If your sales are declining, it may be a sign that your business is in trouble and you need to take action to turn things around. Part of scaling up sales growth involves creating a sales forecast and plan that makes sense and you can easily act on.
Market share growth
Market share growth is a measure of how much your business is gaining (or losing) market share over time. It’s important because it’s a good indicator of the competitiveness of your business.
If you’re gaining market share, it means that you’re doing better than your competitors and customers are interested in what you’re selling. However, if you’re losing market share, it may be a sign that your business is in trouble and you need to take action to improve your competitiveness.
Cost per unit produced
Your cost per unit produced (also known as your “unit cost”) is a measure of how much it costs you to produce one unit of your product or service. It’s important because it’s a good indicator of your business’s efficiency.

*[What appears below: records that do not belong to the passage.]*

/-- R29, R55: a write away from `CMD` changes at most the operand register at its offset, and only as a word access. -/
def Obligations.RegisterWrites : Prop :=
  ∀ (s : State) (rest : List Move) (off : Word) (size : AccessSize) (v : Word),
    s.agenda = .host (.regWrite off size v) :: rest → off ≠ 0 ∨ size ≠ .word →
    ∃ a : Args, step s = .next { s with agenda := rest, arg := a } ∧
      a.a0 = (if size = .word ∧ off = 0x08 then v else s.arg.a0) ∧
      a.a1 = (if size = .word ∧ off = 0x0C then v else s.arg.a1) ∧
      a.a2 = (if size = .word ∧ off = 0x10 then v else s.arg.a2) ∧
      a.a3 = (if size = .word ∧ off = 0x14 then v else s.arg.a3) ∧
      a.a4 = (if size = .word ∧ off = 0x18 then v else s.arg.a4) ∧
      a.a5 = (if size = .word ∧ off = 0x1C then v else s.arg.a5)

/-- R50, R61: a byte the host writes to BUF is the byte it reads there, every other byte reads as before, and the write
keeps the memory's canonical form. A write and a read beyond BUF stop the machine (the model's choice, log entry 10). -/
def Obligations.BufReadsWhatWasWritten : Prop :=
  (∀ (s : State) (a c : Word) (b : Byte) (rest : List Move), s.buf.wf = true →
    s.agenda = .host (.bufWrite a b) :: .host (.bufRead c) :: rest →
    (a.toNat < s.params.bufSize → c.toNat < s.params.bufSize →
      ∃ m, step s = .next { s with buf := m, agenda := .host (.bufRead c) :: rest } ∧ m.wf = true ∧
        step { s with buf := m, agenda := .host (.bufRead c) :: rest } = .next
          { s with buf := m, agenda := rest, hostData := (if c = a then b else readByte s.buf c.toNat).setWidth 32 }) ∧
    (s.params.bufSize ≤ a.toNat → step s = .fault .bufOutOfRange)) ∧
  (∀ (s : State) (a : Word) (rest : List Move), s.agenda = .host (.bufRead a) :: rest → s.params.bufSize ≤ a.toNat →
    step s = .fault .bufOutOfRange)

/-- R58, R225: a flag the front end raises becomes pending only if it is enabled, and nothing else of the state changes. -/
def Obligations.OnlyEnabledFlagsAreLatched : Prop :=
  ∀ (s : State) (f : Word) (rest : List Move), Inv s → s.agenda = .env (.raise f) :: rest →
    ∃ p : Word, step s = .next { s with agenda := rest, env := { s.env with fe := { s.env.fe with irqPending := p } } } ∧
      ∀ k < 32, p.getLsbD k = (s.env.fe.irqPending.getLsbD k || (f.getLsbD k && s.env.fe.irqEnable.getLsbD k))

/-! ## Reset and the invariant -/

/-- R31, R250: the state after hardware reset has the values R31 gives; nothing is pending for the block to do. -/
def Obligations.ResetValues : Prop :=
  Restored State.reset .notInit ∧ State.reset.agenda = [] ∧ step State.reset = .next State.reset

/-- The invariant `Inv` (R30 and the bounds of R51, R151, R168; see its docstring) holds at reset. -/
def Obligations.ResetInv : Prop := Inv State.reset

/-- R30, R51, R116, R120(b), R168(a): every step, whatever the host, the front end and its peer do, keeps `Inv`. -/
def Obligations.StepKeepsInv : Prop := ∀ s t : State, Inv s → step s = .next t → Inv t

The lower your unit cost, the more profitable your business will be. Therefore, businesses should always be looking for ways to reduce their unit cost. You might do this through process improvements, economies of scale, or by using cheaper materials.
Customer acquisition costs
You want to increase your customer/client base, but you want to do so in the most economical way possible. If you are spending more on acquiring a customer than you make off their business, what’s the point? Therefore, your customer acquisition costs (CAC) are a key performance indicator for any business.
Employee retention rate
Your employees are your business and any company that fails or refuses to see this is in for a rude awakening if and when people start leaving en masse. If you have a high employee retention rate, it means that your employees are happy and less likely to leave.
Therefore, businesses should always be looking for ways to improve and better track their employee retention rate. You might do this by offering better benefits, increasing salaries, or providing more opportunities for advancement.
Monitoring these 15 key performance indicators will give you a good idea of how your business is doing and where you need to make improvements. By doing so, you can ensure that your business is on the right track to success.
In order to grow your business, acquire a bigger market share and find success, you need to be diligent about setting out accurate and reliable performance indicators and then monitoring them on a regular basis.
Keep the above in mind and do business with the confidence that you are keeping your finger on the pulse of the things that really matter, both internal and external.